Background
In InvestorCOM Inc. v. L’Anton, 2025 BCCA 40 (“InvestorCOM”), the British Columbia Court of Appeal considered the approach to address parallel proposed class actions commenced in two different Canadian provinces.
After a data breach, the proposed class actions were commenced in BC and Ontario advancing similar claims and seeking certification as national class actions. The defendants brought a motion in the BC action seeking to have it stayed as an abuse of process arguing that it served no legitimate purpose and overlapped with the Ontario action. The stay motion was brought prior to certification.
Motion Decision
In the initial motion decision, the Court noted that the provisions of the BC Class Proceedings Act, RSBC 1996, c 50 (“BC CPA”), dealing with multi-jurisdictional proceedings do not oust the jurisdiction of superior courts to stay proceedings as an exercise of discretion in appropriate circumstances. While noting the various problems with multiple class actions (e.g., risk of inconsistent decisions, waste of resources, duplication of work by counsel, and forum shopping by counsel), the Court noted that a proposed parallel class action is not necessarily an abuse of process.

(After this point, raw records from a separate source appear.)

/-- What is offered to the queue leaves the capture buffers. -/
theorem of_admitAll {s t : State} {made ms : List Made} (h : t.rep = ({ s.rep with made := made } : Report).admitAll ms) :
    s.Proceeds t := by
  have same : s.rep.SameQueue { s.rep with made := made } := ⟨rfl, rfl, rfl⟩
  refine ⟨⟨ms, ?_⟩, by simp [h], fun i => by simp [h]⟩
  rw [h]
  exact same.admitAll ms

end State.Proceeds

/-! ### Records -/

theorem State.make_proceeds (s : State) (n time : Nat) (b : Body) : s.Proceeds (s.make n time b) :=
  .of_onlyMakes (s.make_onlyMakes n time b)

/-- A record made in a state with the Report Unit of `s`. -/
theorem State.make_proceeds_of {s u : State} {n time : Nat} {b : Body} (rep : u.rep = s.rep) : s.Proceeds (u.make n time b) :=
  (u.make_proceeds n time b).from_same rep

theorem State.makeApart_proceeds (s : State) (n time : Nat) (b : Body) : s.Proceeds (s.makeApart n time b) :=
  .of_onlyApart ⟨[_], rfl, by simp⟩

theorem State.raise_proceeds (s : State) (a : Attn) : s.Proceeds (s.raise a) := .of_same ⟨rfl, rfl, rfl⟩ rfl rfl

theorem State.flush_proceeds (s : State) : s.Proceeds s.flush := .of_admitAll (made := []) rfl

theorem State.flushBoundary_proceeds (s : State) : s.Proceeds s.flushBoundary := by
  obtain ⟨before, after, rep, -⟩ := s.flushBoundary_spec.2
  exact .of_admitAll rep

theorem State.takeRecords_proceeds (s : State) (before : Receiver) (h : HeldFrame) (st : Nat × Nat) :
    s.Proceeds (s.takeRecords before h st) := .of_admitAll (made := s.rep.made) rfl

theorem State.latchRisen_proceeds (s before : State) : s.Proceeds (s.latchRisen before) := .of_rep

/-! ### Buffers replaced -/

/-- R148: of the store, only the buffers are replaced. -/
@[simp] theorem State.setBuffers_store (s : State) (b : Vector Buffer 4) :
    (s.setBuffers b).rep.buffers = b ∧ (s.setBuffers b).rep.activity = s.rep.activity
      ∧ (s.setBuffers b).rep.sendList = s.rep.sendList ∧ (s.setBuffers b).rep.made = s.rep.made := by
  rw [State.setBuffers_rep]
  exact ⟨rfl, rfl, rfl, rfl⟩

theorem upd_self {α : Type} {n : Nat} (v : Vector α n) (i : Fin n) (x : α) : (upd v i x)[i] = x := by simp

theorem upd_other {α : Type} {n : Nat} (v : Vector α n) {i j : Fin n} (h : j ≠ i) (x : α) : (upd v i x)[j] = v[j] := by
  have apart : (i : Nat) ≠ j := fun e => h (Fin.ext e.symm)
  simp [apart]

/-- Where buffer `i` is replaced by one that records only if it did, no buffer begins to record. -/
theorem live_upd {b : Vector Buffer 4} {i : Fin 4} {x : Buffer} (h : x.Live → b[i].Live) (j : Fin 4)
    (hj : (upd b i x)[j].Live) : b[j].Live := by
  by_cases e : j = i
  · subst e
    rw [upd_self] at hj
    exact h hj
  · rwa [upd_other b e] at hj

/-- Buffer `i` is replaced by one that records only if it did. -/
theorem State.setBuffer_proceeds {s : State} {i : Fin 4} {x : Buffer} (h : x.Live → s.rep.buffers[i].Live) :
    s.Proceeds (s.setBuffers (upd s.rep.buffers i x)) := by
  refine ⟨.of_goesOn (s.setBuffers_goesOn _), by simp, fun j live => live_upd h j ?_⟩
  simpa using live

/-! ### Events offered, and the breaker (R109, R110, R120, R136) -/

theorem State.offerTimers_proceeds (s : State) (ev : Cond) (stamp : Nat) (bo : Bool) :
    s.Proceeds (s.offerTimers ev stamp bo) := by
  obtain ⟨others, rep, -⟩ := s.offerTimers_others ev stamp bo
  exact .of_onlyMakes ⟨others, rep⟩

theorem State.offerCapture_proceeds (s : State) (ev : Cond) (stamp : Nat) : s.Proceeds (s.offerCapture ev stamp) := by
  unfold State.offerCapture
  dsimp only
  repeat' split
  case h_1.isTrue recording => exact State.setBuffer_proceeds fun _ => .inl recording
  all_goals exact .refl s

theorem State.offer_proceeds (s : State) (ev : Cond) (stamp : Nat) (bo : Bool) : s.Proceeds (s.offer ev stamp bo) :=
  (s.offerTimers_proceeds ev stamp bo).trans (State.offerCapture_proceeds _ ev stamp)

theorem State.breakerReached_proceeds (s : State) (opened tripFree : Bool) (input edgeStamp : Nat) (edgeBo : Bool)
    (operating : Nat) (t : Int) : s.Proceeds (s.breakerReached opened tripFree input edgeStamp edgeBo operating t) := by
  unfold State.breakerReached
  dsimp only
  refine .trans ?_ (State.offer_proceeds _ _ _ _)
  exact (State.make_proceeds _ _ _ _).from_same rfl

theorem State.completeOperation_proceeds (s : State) : s.Proceeds s.completeOperation := by
  unfold State.completeOperation
  split
  · exact s.breakerReached_proceeds ..
  · exact .refl s

theorem State.breakerEdge_proceeds (s : State) (i : Fin 8) (stamp : Nat) (bo : Bool) :
    s.Proceeds (s.breakerEdge i stamp bo) := by
  have tripFree : s.Proceeds (s.tripFree i stamp bo) := by
    unfold State.tripFree
    split
    · exact s.breakerReached_proceeds ..
    · exact .refl s
  unfold State.breakerEdge
  dsimp only
  repeat' split
  case h_4.isTrue => exact tripFree
  all_goals exact .of_rep

theorem State.deliver_proceeds (s : State) (i : Fin 8) (active : Bool) (start stamp : Nat) (bo : Bool) :
    s.Proceeds (s.deliver i active start stamp bo) := by
  by_cases test : s.seq.phase = .running ∨ s.seq.phase = .ending
  · rw [State.deliver_inTest i active start stamp bo test]
    split
    · exact (s.offer_proceeds _ _ _).trans (State.breakerEdge_proceeds _ i stamp bo)
    · exact s.offer_proceeds _ _ _
  · exact .of_rep (State.deliver_outside i active start stamp bo test).2

theorem State.joinEdgeRecord_proceeds (s : State) (before : List Made) (m : Option Made) :
    s.Proceeds (s.joinEdgeRecord before m) := by
  unfold State.joinEdgeRecord
  (repeat' split) <;> exact .of_same ⟨rfl, rfl, rfl⟩ rfl rfl

theorem State.acceptStep_proceeds (s : State) (i : Fin 8) : s.Proceeds (s.acceptStep i) := by
  cases cand : s.scan.inputs[i].cand with
  | none =>
    have nothing : s.acceptEdge i = s := by simp only [State.acceptEdge, cand]
    rw [State.acceptStep, nothing]
    exact s.flush_proceeds
  | some c =>
    have delivered : s.Proceeds (s.edgeDelivered i c) := (State.deliver_proceeds _ _ _ _ _ _).from_same
    have joined := delivered.trans (State.joinEdgeRecord_proceeds _ s.rep.made (s.recordOfEdge i c))
    rw [State.acceptStep_eq cand]
    exact (joined.trans (State.latchRisen_proceeds _ s)).trans (State.flush_proceeds _)

theorem State.operationStep_proceeds (s : State) : s.Proceeds s.operationStep :=
  (s.completeOperation_proceeds.trans (State.latchRisen_proceeds _ s)).trans (State.flush_proceeds _)

/-! ### Readbacks and drive frames (R66, R70, R76 to R82) -/

theorem State.setFault_proceeds (s : State) (c : FaultCause) : s.Proceeds (s.setFault c) := by
  refine .of_same ?_ ?_ ?_ <;> rw [State.setFault_rep]
  exact ⟨rfl, rfl, rfl⟩

theorem State.countOutcome_proceeds (s : State) (outcome : Option Nat) : s.Proceeds (s.countOutcome outcome) := by
  unfold State.countOutcome
  dsimp only
  repeat' split
  case h_1 => exact (State.setFault_proceeds _ _).from_same rfl
  case h_2.isTrue => exact .of_same ⟨rfl, rfl, rfl⟩ rfl rfl
  all_goals exact .of_rep

theorem State.compareOne_proceeds (rb : Readback) (s : State) (p : Fin 14) : s.Proceeds (State.compareOne rb s p) := by
  have failed (u : State) (mm ov th : Bool) (b : Nat) (me co : Int) : u.Proceeds (u.failChannel p mm ov th b me co) := by
    unfold State.failChannel
    dsimp only
    split <;> exact .of_same ⟨rfl, rfl, rfl⟩ rfl rfl
  unfold State.compareOne State.compare
  dsimp only
  repeat' split
  · exact (failed _ _ _ _ _ _ _).from_same rfl
  all_goals exact .of_rep

theorem State.judgeReadback_proceeds (s : State) (bs : List Byte) : s.Proceeds (s.judgeReadback bs) := by
  have taken (u : State) (rb : Readback) : u.Proceeds (u.takeReadback rb) := by
    unfold State.takeReadback
    dsimp only
    split
    · exact (u.countOutcome_proceeds _).trans (.foldl (State.compareOne_proceeds rb) _ _)
    · exact u.countOutcome_proceeds _
  unfold State.judgeReadback
  dsimp only
  repeat' split
  case isFalse.isTrue.isFalse => exact (taken _ _).from_same rfl
  all_goals exact .of_rep

theorem State.readback_proceeds (s : State) (bs : List Byte) : s.Proceeds (s.readback bs) := by
  have judged : s.Proceeds (s.leaks.judgeReadback bs) := (s.leaks.judgeReadback_proceeds bs).from_same
  exact (judged.trans (State.latchRisen_proceeds _ s)).trans (State.flush_proceeds _)

theorem State.sendDrive_proceeds (s : State) (samples : Vector Int 14) (route : Vector (Option (Fin 14)) 12) :
    s.Proceeds (s.sendDrive samples route) := by
  have closed : s.Proceeds s.closeJudgment := by
    unfold State.closeJudgment
    split
    · exact s.countOutcome_proceeds none
    · exact (State.countOutcome_proceeds _ none).from_same rfl
    · exact .refl s
  exact closed.to_same (by simp [State.sendDrive])

theorem State.driveFrame_proceeds (s : State) : s.Proceeds s.driveFrame :=
  State.Proceeds.from_same (State.sendDrive_proceeds _ _ _) rfl

theorem State.rampEvent_proceeds (s : State) (c : Fin 12) : s.Proceeds (s.rampEvent c) :=
  (State.offer_proceeds _ _ _ _).trans (State.make_proceeds _ _ _ _)

theorem State.outputs_proceeds (s : State) : s.Proceeds s.outputs := by
  unfold State.outputs
  split
  · rw [State.computeOutputs_eq]
    exact State.Proceeds.from_same (.foldl State.rampEvent_proceeds _ s.countFailoverFrame.advanced) (by simp [State.advanced])
  · exact .refl s

theorem State.outputStep_proceeds (s : State) : s.Proceeds s.outputStep :=
  ((s.outputs_proceeds.trans (State.driveFrame_proceeds _)).trans (State.latchRisen_proceeds _ s)).trans (State.flush_proceeds _)

/-! ### The boundary of a frame (R18, R85 to R87, R100, R102, R122) -/

theorem State.serve_proceeds (s : State) : s.Proceeds s.serve := .of_onlyApart s.serve_onlyApart

theorem State.completeFailover_proceeds (s : State) : s.Proceeds s.completeFailover :=
  .of_onlyApart s.completeFailover_onlyApart

theorem State.expire_proceeds (s : State) (k : Fin 8) : s.Proceeds (s.expire k) :=
  (State.makeApart_proceeds _ _ _ _).from_same rfl

theorem State.endChatter_proceeds (s : State) (i : Fin 8) : s.Proceeds (s.endChatter i) := by
  rw [State.endChatter_eq]
  exact .of_same ⟨rfl, rfl, rfl⟩ rfl rfl

theorem State.ready_proceeds (s : State) : s.Proceeds s.ready := by
  unfold State.ready
  split
  · have apart : s.Proceeds s.boundaryApart.latchZero := (State.Proceeds.of_onlyApart s.boundaryApart_onlyApart).to_same
    have flushed := apart.trans (State.flushBoundary_proceeds _)
    exact flushed.to_same
  · exact .refl s

theorem State.openPeriod_proceeds (s : State) : s.Proceeds s.openPeriod := by
  unfold State.openPeriod
  extract_lets c s1
  obtain ⟨-, -, rep⟩ := s1.windowSteps_spec s1.clock.scanFrame
  have steps : s1.Proceeds (s1.windowSteps s1.clock.scanFrame) := .of_onlyMakes ⟨_, rep⟩
  exact (steps.trans (State.flush_proceeds _)).from_same rfl

theorem State.take_proceeds (s : State) : s.Proceeds s.take := by
  unfold State.take
  extract_lets d
  split
  · next h held =>
    generalize taken : (s.withRecv (s.recv.takeHeld h)).withClock (s.slotClock (s.recv.takeHeld h)) = u
    have rep : u.rep = s.rep := by simp [← taken]
    have recorded : s.Proceeds (u.takeRecords s.recv h (u.takeStamp d)) := (State.takeRecords_proceeds ..).from_same rep
    subst taken
    exact recorded.to_same
  · exact .of_rep

theorem State.verify_proceeds (s : State) : s.Proceeds s.verify := by
  unfold State.verify State.verifyOutcome
  dsimp only
  (repeat' split) <;> exact .of_same ⟨rfl, rfl, rfl⟩ rfl rfl

/-! ### The Sequencer (R22, R27, R34 to R37) -/

theorem State.closeTest_proceeds (s : State) (r : EndReason) (last : Fin 32) (run : Nat) :
    s.Proceeds (s.closeTest r last run) := by
  rw [State.closeTest_eq]
  exact .of_same ⟨rfl, rfl, rfl⟩ rfl rfl

/-- R34: where ENDING begins, the blocks are closed, and the closing records made where F is 0. -/
theorem State.toEnding_proceeds (s : State) (r : EndReason) (own : Nat) (last : Fin 32) :
    (s.toEnding r).Proceeds (s.beginEnding r own last) := by
  by_cases fade : s.fade = 0
  · rw [State.beginEnding_of_no_fade fade]
    exact (State.closeTest_proceeds ((s.toEnding r).withSeq { s.seq.toEnding r with framesInState := own }) _ _ _).from_same
  · rw [State.beginEnding_of_fade fade]
    exact .refl _

/-- R27: a state is entered; where it is FINAL, ENDING begins. -/
theorem State.enterState_proceeds (s : State) (st : Fin 32) (prev exit : Nat) :
    ∃ u : State, s.Proceeds u ∧ u.seq.phase = s.seq.phase
      ∧ (s.enterState st prev exit = u ∨ ∃ last : Fin 32, s.enterState st prev exit = u.beginEnding .finalState 0 last) := by
  unfold State.enterState
  extract_lets n s1 count final q s2 s3
  have left : s.Proceeds s1 ∧ s1.seq = s.seq := by
    dsimp only [s1]
    split
    · exact ⟨.refl s, rfl⟩
    · exact ⟨State.make_proceeds _ _ _ _, rfl⟩
  obtain ⟨left, seq⟩ := left
  have entered : s1.Proceeds s2 := State.make_proceeds_of rfl
  have offered : s2.Proceeds s3 := (State.offer_proceeds _ _ _ _).from_same rfl
  refine ⟨s3, (left.trans entered).trans offered, by simp [s3, s2, q, seq], ?_⟩
  split
  · exact .inr ⟨_, rfl⟩
  · exact .inl rfl

/-! ### What the capture store leaves of the queue (R134, R135, R137, R138) -/

theorem State.bufferFull_goesOn (s : State) (i : Fin 4) (b : Buffer) : s.rep.GoesOn (s.bufferFull i b).rep := by
  have listed (bufs : Vector Buffer 4) : s.rep.GoesOn ((s.setBuffers bufs).listBuffer i).rep :=
    (s.setBuffers_goesOn bufs).trans (State.listBuffer_goesOn _ _)
  unfold State.bufferFull
  dsimp only
  split
  · exact (listed _).trans (State.make_goesOn _ _ _ _)
  · exact (((listed _).trans (State.make_goesOn _ _ _ _)).trans (State.setActivity_goesOn _ _)).trans (State.make_goesOn _ _ _ _)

The Court noted the various justifications for bringing the BC action in parallel to the Ontario action as follows:
(1) the BC action named an additional critical defendant which was not a party to the Ontario proceeding;
(2) the Ontario proceeding did not capture the members of the putative class residing in Quebec; and
(3) the BC pleading precisely identified the statutory causes of action for breach of privacy in the various provinces where such legislation existed and crafted common issues which were superior to those proposed in the Ontario action.
The Court concluded that the justifications were legitimate and that the BC action was neither completely duplicative of the Ontario action nor brought for an illegitimate purpose. The Court concluded there was no abuse of process. The Court also noted that the issues concerning the preferability between the BC action and the Ontario action would be resolved at a later date.
Appeal Decision
The Court of Appeal dismissed the appeal.
The Court noted that the mere fact that there is a similarity between the proposed class action and a parallel proceeding in another province is not sufficient to infer that the BC action is an abuse of process. The Court noted that parallel proceedings only become potentially problematic at the certification stage. Prior to that, the plaintiffs are simply different individuals advancing their own individual claims. It is only if and when an action becomes certified that the issue of potentially overlapping and duplicated claims arises.
The Court held that, for this reason, there must be unusual or extraordinary facts to support staying a parallel class action as an abuse of process prior to the certification stage. The Court affirmed that the mere fact that there is a possibility of duplication if the action is eventually certified, without more, is unlikely to establish an abuse of process at an early stage.
The Court noted that amendments to the BC CPA aimed at addressing multi-jurisdictional class actions intended that issues of preferability generally be addressed at the certification stage and not by way of preliminary motion. As the Court noted, this approach makes sense because it is only at the certification stage that the issue crystallizes. It is also appropriate to address the issue at the certification stage so that it can be decided with the benefit of the evidentiary record compiled for the certification motion.
In considering the particular proposed class proceeding at issue, the Court noted that there were no hallmarks of abuse of process in the commencement and advancement of the BC proceeding. It noted that there are differences in the approach taken to data breaches in various provinces, depending in part on whether a statutory breach of privacy tort exists or not. It also noted different cost regimes in BC and Ontario. It concluded there were legitimate reasons for the plaintiff to commence the claim in BC and it could not be inferred that the plaintiff had improper motives in doing so.
Key Takeaways
The approach taken in InvestorCOM emphasizing the general preference for addressing parallel proceedings at the certification stage rather than at a preliminary stay motion is consistent with the approach taken in other jurisdictions, including in Ontario (see, for instance, DALI 675 Pension fund v. SNC Lavalin, 2019 ONSC 6512 (where leave was then refused); Strathdee v. Johnson & Johnson Inc. 2021 ONSC 7557). More broadly, it is also consistent with the approach in other contexts, including in the recent Supreme Court of Canada decision in Saskatchewan v. Metis Nation 2025 SCC 4, which has concluded that a multiplicity of proceedings and some overlap of issues is not necessarily indicative of an abuse of process warranting a stay. In the class action context, as emphasized in InvestorCOM, multiple proceedings only truly become problematic if and when the certification stage is reached and, prior to that stage, something more exceptional is required to obtain a stay.